The shadows in the corners of the room shifted and took on substance, stepping forward into the ragged shapes of men and women armed with bloodstained tools, and Hester at their head.
Nattie took a step backwards, towards the sliding glass doors which led out onto her seventh-floor balcony. Outside, the sky was still lambent with the long slow dusk of a summer’s evening. ‘Fuck you,’ she spat at them. ‘I’m not your meat to butcher.’ And she turned, ran, and vaulted the railing into the twilight.
* * *
When Hester came for Trish, she was praying at Peter’s bedside – although not literally so, since, having worsened throughout the day, he’d been moved into
Ward 28’s other negative-pressure isolation room and was behind several layers of sterile glass and Perspex.

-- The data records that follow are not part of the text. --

-- ==== Sys2Proof/Tests/Slice0.lean ====
section
/-! SUPPORT. The model's own tests: the well-formedness check refuses what it should, words written out from the formats
decode to their instructions, single steps give the values of spec/95_test_vectors.md (T..) and of the rules' examples,
and every statement with hypotheses has a state that meets them. -/

set_option maxRecDepth 8000

namespace Sys2Proof.Tests

open Sys2Proof.Machine

/-! ### Helpers -/

def flagsOf (b : BitVec 4) : NZCV := ⟨b.getLsbD 3, b.getLsbD 2, b.getLsbD 1, b.getLsbD 0⟩

/-- The reset state with the word `w` at the reset pc, operand registers `regs` and the flags `nzcv`. -/
def start (w : Nat) (regs : List (LoReg × Word)) (nzcv : BitVec 4) (mem : Memory := []) : State :=
  (regs.foldl (fun (s : State) p => s.setLo p.1 p.2) { State.reset with img := wordBytes (BitVec.ofNat 16 w), mem := mem }).setNZCV
    (flagsOf nzcv)

/-- After one step: x[rd], the flags as four bits and the pc. -/
def result (s : State) (rd : LoReg) : Option (Word × BitVec 4 × Word) :=
  match step s with
  | .next t => some (t.lo rd, t.sw.extractLsb' 28 4, t.pc)
  | .fault _ => none
  | .refused _ => none

/-- After one step: the mutable stores. -/
def memAfter (s : State) : Option Memory :=
  match step s with
  | .next t => some t.mem
  | .fault _ => none
  | .refused _ => none

/-! ### Well-formedness: each check refuses a term that fails it -/

theorem test_illFormed_shift_amounts :
    (Instr.lslImm 0 1 32).wellFormed = false ∧
    (Instr.lsrImm 0 1 32).wellFormed = false ∧
    (Instr.asrImm 0 1 32).wellFormed = false := by decide

theorem test_illFormed_8_bit_immediates :
    (Instr.movImm 0 256).wellFormed = false ∧
    (Instr.cmpImm 0 256).wellFormed = false ∧
    (Instr.addImm 0 256).wellFormed = false ∧
    (Instr.subImm 0 256).wellFormed = false ∧
    (Instr.swi 256).wellFormed = false := by decide

theorem test_illFormed_pc_relative_offsets :
    (Instr.ldrLit 0 6).wellFormed = false ∧
    (Instr.ldrLit 0 1024).wellFormed = false ∧
    (Instr.adr 0 2).wellFormed = false ∧
    (Instr.adr 0 1024).wellFormed = false := by decide

theorem test_illFormed_word_offsets :
    (Instr.str 0 1 2).wellFormed = false ∧
    (Instr.str 0 1 128).wellFormed = false ∧
    (Instr.ldr 0 1 2).wellFormed = false ∧
    (Instr.ldr 0 1 128).wellFormed = false := by decide

theorem test_illFormed_byte_offsets :
    (Instr.strb 0 1 32).wellFormed = false ∧
    (Instr.ldrb 0 1 32).wellFormed = false := by decide

theorem test_illFormed_halfword_offsets :
    (Instr.strh 0 1 1).wellFormed = false ∧
    (Instr.strh 0 1 64).wellFormed = false ∧
    (Instr.ldrh 0 1 1).wellFormed = false ∧
    (Instr.ldrh 0 1 64).wellFormed = false := by decide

She was in the anteroom where the nurses changed into and out of their protective clothing; it had a large window looking into the room where Peter lay surrounded and dwarfed by monitors, lights, cables, and respirator units. He was sedated, having been drifting in and out of lucidity and distressing both himself and her with his violent reactions to the hallucinations that his fevered brain kept spawning. She knew that in the room next to this, Rajko Gorić was in an even worse way. The doctors’ laboratory tests had yet to confirm Toby’s claim that both men were suffering from bubonic plague, but they were acting on the assumption that it was since everything about their symptoms matched up – except for the extreme speed and virulence with which the bacterium was spreading, and the inability of all but the strongest antibiotics to put even a dent in it. She and Toby had both been advised that, since they had been in such close proximity to him, it was best that they stay in one of the smaller side suites, where they were being given prophylactic antibiotics and having their vitals monitored regularly. On the few occasions when she’d left Peter’s bedside to pay any attention to what was happening in the outside world, she heard stories in the hospital corridor about increasing numbers of the general public reporting severe flu-like symptoms, but that held no significance for her. The only world that she had any concern for was lying in that hospital bed.
Trish was sitting on a plastic chair with her forehead leaning against the isolation-room window, hands clasped under her chin, pleading with the Lord to spare her husband and the father of her child, when she felt the cold whisper of a blade stroke the hairs on the nape of her neck.
She froze, glancing at her reflection in the window. It showed nobody behind her, but the blade continued to stroke, almost lovingly. Slowly, she let out her breath, and without moving from her position said, ‘I don’t have time for you right now. I’m busy.’
Hester laughed softly, Her mouth right behind Trish’s right ear. ‘Take time,’ She whispered. ‘Take time to watch him die. Watch him die like my mother watched her own husband die, and then you will join him.’